For years, health enthusiasts have championed natural sweeteners over traditional refined sugar, citing their low-calorie and minimal impact on blood sugar levels.
Monk fruit extract and stevia have emerged as leading alternatives, boasting impressive sweetness with virtually no calories or carbohydrates. However, emerging concerns suggest these popular substitutes may not be as benign as once thought.
What effect do monk fruit extract and stevia have on your body?
The monk fruit extract is renowned for being 150 to 200 times sweeter than sugar, while stevia, derived from the stevia plant, is 200 to 300 times sweeter. Both options have been praised for their ability to avoid spikes in blood sugar levels, making them favourites among those watching their calorie intake. Yet, a recent wave of research is casting doubt on their long-term safety.
While monk fruit and stevia have been widely accepted, health experts are beginning to question their potential effects. Concerns include possible long-term metabolic impacts and other health risks that might not yet be fully understood. This has prompted some to reconsider their use and explore alternative sweeteners that might offer healthier profiles.
Healthier alternatives
Among these alternatives, coconut sugar has gained attention.
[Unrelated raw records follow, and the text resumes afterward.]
/-- R102, R104: a word is illegal at a port exactly when `OPC = 0000`, or `RSV ≠ 0000`, or `ARG ≠ 0` in a format N or B
word, or `BYTE ≠ 0` in a format N or A word, or the port does not accept the opcode. Formats and ports are written out
by opcode number from R98. -/
def Obligations.IllegalExactlyAsListed : Prop :=
  ∀ (p : Port) (w : CmdWord),
    (∃ why, decode p w = .illegal why) ↔
      (fieldOpc w = 0 ∨ fieldRsv w ≠ 0 ∨
        (fieldArg w ≠ 0 ∧ (fieldOpc w).toNat ∈ [2, 4, 5, 6, 7, 10, 11, 13, 14]) ∨
        (fieldByte w ≠ 0 ∧ (fieldOpc w).toNat ∈ [1, 2, 3, 4, 5, 6, 7, 8, 9, 12, 13, 14, 15]) ∨
        (p ≠ .host ∧ (fieldOpc w).toNat ∈ [1, 2, 3, 4]) ∨
        (p ≠ .producer ∧ (fieldOpc w).toNat ∈ [8, 9, 10, 11]) ∨
        (p ≠ .consumer ∧ (fieldOpc w).toNat ∈ [12, 13, 14, 15]))

/-- R107: words of the spec's own encoding examples, one of each family, decode to what they stand for. -/
def Obligations.ExampleWordsDecode : Prop :=
  decode .host 0x10001000#32 = .ok (.init 16) ∧ decode .consumer 0x50000000#32 = .ok .status ∧
    decode .producer 0x90001400#32 = .ok (.putForce 20) ∧ decode .consumer 0xC0000500#32 = .ok (.get 5) ∧
    decode .producer 0xA000005A#32 = .ok (.putchar 0x5A) ∧ decode .consumer 0xF0000C00#32 = .ok (.rdmem 12)

/-! ### The multiplexer and the comparator -/

/-- R54: `addr(c, i, cap)` is `c.idx + i`, less `cap` when that reaches `cap`; it equals `(c.idx + i) mod cap`; the lap
plays no part. -/
def Obligations.AddrIsModulo : Prop :=
  ∀ (c : Cursor) (i cap : Nat), c.idx.toNat < cap → i < cap →
    addr c i cap = (if c.idx.toNat + i ≥ cap then c.idx.toNat + i - cap else c.idx.toNat + i) ∧
      addr c i cap = (c.idx.toNat + i) % cap ∧ addr c i cap < cap ∧
      ∀ l, addr { c with lap := l } i cap = addr c i cap

/-- R55: the advance of a cursor, its three consequences, and conflict C6 (the lap flips when the end is reached). -/
def Obligations.AdvanceFlipsLapAtEnd : Prop :=
  ∀ (c : Cursor) (n cap : Nat), c.idx.toNat < cap → n ≤ cap → cap < 32768 →
    (cap ≤ c.idx.toNat + n →
        (adv c n cap).lap = !c.lap ∧ (adv c n cap).idx.toNat = c.idx.toNat + n - cap) ∧
      (c.idx.toNat + n < cap → (adv c n cap).lap = c.lap ∧ (adv c n cap).idx.toNat = c.idx.toNat + n) ∧
      adv c 0 cap = c ∧ adv c cap cap = { lap := !c.lap, idx := c.idx } ∧ (adv c n cap).idx.toNat < cap

/-- R56: the two runs make up the transfer; byte `i` goes to the first run when `i < run1`, else to cell `i - run1` of
the second, which is `addr(c, i, cap)`; the second run is used exactly when the transfer crosses the end; the lap flips
exactly when it reaches the end. -/
def Obligations.RunsMakeUpTransfer : Prop :=
  ∀ (c : Cursor) (n cap : Nat), c.idx.toNat < cap → n ≤ cap →
    run1 c n cap = min n (cap - c.idx.toNat) ∧ run1 c n cap + run2 c n cap = n ∧
      (∀ i, i < run1 c n cap → addr c i cap = c.idx.toNat + i) ∧
      (∀ i, run1 c n cap ≤ i → i < n → addr c i cap = i - run1 c n cap) ∧
      (0 < run2 c n cap ↔ cap < c.idx.toNat + n) ∧ ((adv c n cap).lap ≠ c.lap ↔ cap ≤ c.idx.toNat + n)

/-- R205: the unit advance, and the one cell of a single byte. -/
def Obligations.UnitAdvance : Prop :=
  ∀ (c : Cursor) (cap : Nat), c.idx.toNat < cap → cap < 32768 →
    adv c 1 cap = (if c.idx.toNat = cap - 1 then { lap := !c.lap, idx := 0 }
        else { lap := c.lap, idx := c.idx + 1 }) ∧
      addr c 0 cap = c.idx.toNat

/-- R37: the counter view: with `W` and `R` the total bytes committed to the two cursors, the comparator gives `W - R`,
`EMPTY` exactly when they are equal, `FULL` exactly when they differ by `cap`; and an advance adds to the total. -/
def Obligations.ComparatorCountsBytes : Prop :=
  ∀ cap W R : Nat, 0 < cap → cap < 32768 → R ≤ W → W ≤ R + cap →
    dataLen (counterCursor W cap) (counterCursor R cap) cap = W - R ∧
      (status (counterCursor W cap) (counterCursor R cap) = .empty ↔ W = R) ∧
      (status (counterCursor W cap) (counterCursor R cap) = .full ↔ W - R = cap) ∧
      ∀ n, n ≤ cap → adv (counterCursor W cap) n cap = counterCursor (W + n) cap

/-- R36 (its proof sketch): a commit of at most the free length to `wc`, or of at most the data length to `rc`, keeps
the lap order and moves `data_len` by exactly that much. -/
def Obligations.AdvanceKeepsLapOrder : Prop :=
  ∀ (w r : Cursor) (n cap : Nat), w.idx.toNat < cap → r.idx.toNat < cap → cap < 32768 → lapOrder w r →
    (n ≤ freeLen w r cap →
        lapOrder (adv w n cap) r ∧ dataLen (adv w n cap) r cap = dataLen w r cap + n) ∧
      (n ≤ dataLen w r cap →
        lapOrder w (adv r n cap) ∧ dataLen w (adv r n cap) cap + n = dataLen w r cap)

/-- R176, R177: on an overwrite the read cursor (opposite lap, same index as the new write cursor) is what the source's
own test gives, and the status afterwards is `FULL`. -/
def Obligations.ForcedReadFormsAgree : Prop :=
  ∀ (w r : Cursor) (n cap : Nat), w.idx.toNat < cap → r.idx.toNat < cap → cap < 32768 → lapOrder w r → n ≤ cap →
    freeLen w r cap < n →
      forcedRead (adv w n cap) = forcedReadBySource (adv w n cap) r ∧
        status (adv w n cap) (forcedRead (adv w n cap)) = .full

/-! ### Lifecycle -/

/-- R71, R130, R132, R136: with ports P and C idle, a legal `INIT` or `CREATE` sets the aligned capacity and both
cursors to (0, 0), writes no cell, closes both windows of past cursor values, and answers the capacity. -/
def Obligations.InitAndCreateBindStorage : Prop :=
  ∀ (s : State) (c : Half) (i : Instr), i = .init c ∨ i = .create c → s.cfg.valid = true → s.canAccept .host i →
    s.portP.flight = none → s.portC.flight = none →
    4 ≤ c.toNat → c.toNat ≤ 2 ^ s.cfg.idxW - 1 → c.toNat ≤ s.cfg.storageBytes →
    ∃ t, exec i s = .next t ∧ t.inited = true ∧ t.cap.toNat = c.toNat - c.toNat % 4 ∧
      t.wc = { lap := false, idx := 0 } ∧ t.rc = { lap := false, idx := 0 } ∧ t.staleWc = [] ∧ t.staleRc = [] ∧
      t.mem = s.mem ∧ t.faults = s.faults ∧
      answeredAtOnce .host { r0 := BitVec.ofNat 16 (c.toNat - c.toNat % 4), r1 := 0, payload := [] } s t

/-- R131, R133, R227: `INIT` and `CREATE` of 0 to 3, of more than `2 ^ IDX_W - 1`, or of more than `STORAGE_BYTES` fail:
no register and no cell changes and the response is 0. With ports P and C idle, only under `assert` the violation is
recorded. Beside a busy port the step is a race by R271 (its record is what `LifecycleRaceRecorded` states); that it
still answers a next state, with the degrade behaviour, is the model's choice (log entry 7; R226 lets a model stop). -/
def Obligations.InitAndCreateFail : Prop :=
  ∀ (s : State) (c : Half) (i : Instr), i = .init c ∨ i = .create c → s.canAccept .host i →
    c.toNat < 4 ∨ 2 ^ s.cfg.idxW - 1 < c.toNat ∨ s.cfg.storageBytes < c.toNat →
    ∃ t, exec i s = .next t ∧ sameRegisters s t ∧ t.mem = s.mem ∧
      answeredAtOnce .host { r0 := 0, r1 := 0, payload := [] } s t ∧
      (s.portP.flight = none → s.portC.flight = none →
        (s.cfg.assertMode = .degrade → t.faults = s.faults) ∧
          (s.cfg.assertMode = .assert → .preconditionViolated i s.inited s.cap ∈ t.faults))

/-- R71, R138, R139: with ports P and C idle, `DESTROY` returns the block to UNINIT, writes no cell, closes both windows
of past cursor values, and answers 0. -/
def Obligations.DestroyReturnsToUninit : Prop :=
  ∀ s : State, s.canAccept .host .destroy → s.portP.flight = none → s.portC.flight = none →
    ∃ t, exec .destroy s = .next t ∧ t.inited = false ∧ t.cap = 0 ∧ t.wc = { lap := false, idx := 0 } ∧
      t.rc = { lap := false, idx := 0 } ∧ t.staleWc = [] ∧ t.staleRc = [] ∧
      t.mem = s.mem ∧ t.faults = s.faults ∧
      answeredAtOnce .host { r0 := 0, r1 := 0, payload := [] } s t

/-- R71, R141, R142, R143: with ports P and C idle, `RESET` of an initialised block sets both cursors to (0, 0),
whatever the laps were, closes both windows of past cursor values, and leaves the capacity and every cell; in the UNINIT
state it changes no register. It answers 0 and is no violation in either. -/
def Obligations.ResetClearsCursors : Prop :=
  ∀ s : State, s.canAccept .host .reset → s.portP.flight = none → s.portC.flight = none →
    ∃ t, exec .reset s = .next t ∧ t.inited = s.inited ∧ t.cap = s.cap ∧ t.mem = s.mem ∧ t.faults = s.faults ∧
      (s.inited = true → t.wc = { lap := false, idx := 0 } ∧ t.rc = { lap := false, idx := 0 } ∧
        t.staleWc = [] ∧ t.staleRc = []) ∧
      (s.inited = false → t.wc = s.wc ∧ t.rc = s.rc) ∧
      answeredAtOnce .host { r0 := 0, r1 := 0, payload := [] } s t

/-- R230, R271: a lifecycle operation that steps while port P or port C is busy records `RaceLifecycle`, in either
`ASSERT_MODE`, even when the operation fails or changes nothing. Two clauses are the model's choice: that the record
holds every busy port with its operation (log entry 13; R230 speaks of the busy port), and that the run goes on (log
entry 7; R226 lets a model stop). -/
def Obligations.LifecycleRaceRecorded : Prop :=
  ∀ (s : State) (i : Instr) (p : Port) (f : Flight), isLifecycle i = true → s.canAccept .host i → p ≠ .host →
    (s.port p).flight = some f →
    ∃ t busy, exec i s = .next t ∧ .raceLifecycle i busy ∈ t.faults ∧ (p, f.op) ∈ busy

/-- Frame of `INIT`, `CREATE`, `DESTROY`, `RESET` (R26, R145): no cell changes, nothing of ports P and C changes, no
free value is drawn, recorded faults stay, and the capacity and `inited` change only by the first three. -/
def Obligations.LifecycleFrame : Prop :=
  ∀ (s t : State) (i : Instr), isLifecycle i = true → exec i s = .next t →
    sameCells s t ∧ sameSetting s t ∧ t.draws = s.draws ∧ t.portP = s.portP ∧ t.portC = s.portC ∧
      t.portH.flight = s.portH.flight ∧ t.portH.pending = s.portH.pending.tail ∧ (∀ f ∈ s.faults, f ∈ t.faults) ∧
      (i = .reset → t.inited = s.inited ∧ t.cap = s.cap)

/-! ### Queries -/

/-- R99, R150, R151: `STATUS`, at whichever port asks, answers 0 for `EMPTY`, 1 for `FULL`, 2 for `HALF_FULL`, and 0 in
the UNINIT state; it changes no register, no cell, and records nothing. Under either view the cursors compared are the
committed ones (the model's reading of R62 and R154, log entry 11). -/
def Obligations.StatusAnswersCode : Prop :=
  ∀ s : State, s.canAccept s.turn .status →
    ∃ t, exec .status s = .next t ∧ sameRegisters s t ∧ t.mem = s.mem ∧ t.faults = s.faults ∧
      answeredAtOnce s.turn
        { r0 := if s.inited = false then 0
            else if s.wc.idx = s.rc.idx then (if s.wc.lap = s.rc.lap then 0 else 1) else 2
          r1 := 0, payload := [] } s t

/-- R31, R150, R152: `DATA_LEN` answers the number of buffered bytes: 0 when `EMPTY`, `cap` when `FULL`, else the
distance from the read to the write index, around the end where the region wraps; 0 in the UNINIT state. Under either
view it counts between the committed cursors (log entry 11). -/
def Obligations.DataLenAnswersCount : Prop :=
  ∀ s : State, s.canAccept s.turn .dataLen →
    ∃ t, exec .dataLen s = .next t ∧ sameRegisters s t ∧ t.mem = s.mem ∧ t.faults = s.faults ∧
      answeredAtOnce s.turn
        { r0 := if s.inited = false then 0
            else if s.wc.idx = s.rc.idx then (if s.wc.lap = s.rc.lap then 0 else s.cap.setWidth 16)
            else if s.rc.idx.toNat < s.wc.idx.toNat then BitVec.ofNat 16 (s.wc.idx.toNat - s.rc.idx.toNat)
            else BitVec.ofNat 16 (s.cap.toNat - (s.rc.idx.toNat - s.wc.idx.toNat))
          r1 := 0, payload := [] } s t

/-- R32, R150, R153: `FREE_LEN` answers `cap - data_len`; 0 in the UNINIT state. Under either view it counts between the
committed cursors (log entry 11). -/
def Obligations.FreeLenAnswersCount : Prop :=
  ∀ s : State, s.canAccept s.turn .freeLen →
    ∃ t, exec .freeLen s = .next t ∧ sameRegisters s t ∧ t.mem = s.mem ∧ t.faults = s.faults ∧
      answeredAtOnce s.turn
        { r0 := if s.inited = false then 0
            else if s.wc.idx = s.rc.idx then (if s.wc.lap = s.rc.lap then s.cap.setWidth 16 else 0)
            else if s.rc.idx.toNat < s.wc.idx.toNat then
              BitVec.ofNat 16 (s.cap.toNat - (s.wc.idx.toNat - s.rc.idx.toNat))
            else BitVec.ofNat 16 (s.cap.toNat - (s.cap.toNat - (s.rc.idx.toNat - s.wc.idx.toNat)))
          r1 := 0, payload := [] } s t

/-- R35, R154: a `DATA_LEN` and a `FREE_LEN` in states with the same registers (so with no commit between them, in
either order, each at any port, under either view) sum to `cap`; in the UNINIT state both are 0. Of states without a
recorded race, as R226 promises nothing after one. -/
def Obligations.LengthsSumToCapacity : Prop :=
  ∀ s t : State, s.Inv → s.raceFree → sameRegisters s t → s.canAccept s.turn .dataLen → t.canAccept t.turn .freeLen →
    ∃ s' t' a b, exec .dataLen s = .next s' ∧ exec .freeLen t = .next t' ∧
      answeredAtOnce s.turn { r0 := a, r1 := 0, payload := [] } s s' ∧
      answeredAtOnce t.turn { r0 := b, r1 := 0, payload := [] } t t' ∧
      a.toNat + b.toNat = s.cap.toNat ∧ (s.inited = false → a = 0 ∧ b = 0)

/-- Frame of `STATUS`, `DATA_LEN`, `FREE_LEN` under either view (R26, R150): no register, cell, recorded fault or
operation in flight changes, no other port, and no free value is drawn. A query of an initialised block closes the
window of its own port, as R274 lets that port rely on what it read (log entry 11), and leaves the other port's. -/
def Obligations.QueryFrame : Prop :=
  ∀ (s t : State) (i : Instr), isQuery i = true → exec i s = .next t →
    sameRegisters s t ∧ sameCells s t ∧ sameSetting s t ∧ t.faults = s.faults ∧ t.draws = s.draws ∧
      (∀ p, (t.port p).flight = (s.port p).flight ∧ (p ≠ s.turn → t.port p = s.port p)) ∧
      t.staleRc = (if s.inited = true ∧ s.turn = .producer then [] else s.staleRc) ∧
      t.staleWc = (if s.inited = true ∧ s.turn = .consumer then [] else s.staleWc)

/-- R71: under `monotone_stale` a sample of port P that is no force write sees the committed `cap` and `wc`, and for
`rc` one of the values its window still holds; afterwards the window opens at the value seen. Symmetrically for port C.
-/
def Obligations.StaleSampleStaysInWindow : Prop :=
  ∀ s : State, s.cfg.cursorView = .monotoneStale →
    ((s.snapshot .producer false).cap = s.cap ∧ (s.snapshot .producer false).wc = s.wc ∧
        ∃ older, s.staleRc = older ++ (s.sampled .producer false).staleRc ∧
          ((s.sampled .producer false).staleRc ++ [s.rc]).head? = some (s.snapshot .producer false).rc) ∧
      ((s.snapshot .consumer false).cap = s.cap ∧ (s.snapshot .consumer false).rc = s.rc ∧
        ∃ older, s.staleWc = older ++ (s.sampled .consumer false).staleWc ∧
          ((s.sampled .consumer false).staleWc ++ [s.wc]).head? = some (s.snapshot .consumer false).wc)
Extracted from the sap of coconut palms, coconut sugar is praised for its low glycemic index, making it a viable option for those managing diabetes. It also contains essential minerals such as iron, zinc, calcium, and potassium, along with antioxidants and phytonutrients. This makes it not only a sweetener but a source of additional nutritional benefits.
Dates, both in their whole form and as syrup, have long been used to sweeten foods. Despite being high in carbohydrates, dates are rich in antioxidants, fiber, and vital minerals like phosphorus, calcium, and magnesium. These attributes contribute to their reputation as a healthful alternative to refined sugars.
Maple syrup, extracted from maple tree sap, is another contender. It is often associated with indulgent breakfast foods, but when consumed in moderation, maple syrup provides a natural source of sweetness and nutrients. Its antioxidant content and lower glycemic index compared to refined sugar make it a promising substitute.
Agave nectar, known for its vegan-friendly status, is sweeter than sugar and features a low glycemic index. However, it’s important to note that agave nectar primarily consists of carbohydrates, despite having no fat, cholesterol, or sodium.
As consumers increasingly seek healthier alternatives to sugar, it is crucial to stay informed about the potential benefits and risks of each option. While monk fruit and stevia remain popular, diversifying one’s sweetener choices and considering new options like coconut sugar, dates, maple syrup, and agave nectar might provide not only variety but also better health outcomes in the long run.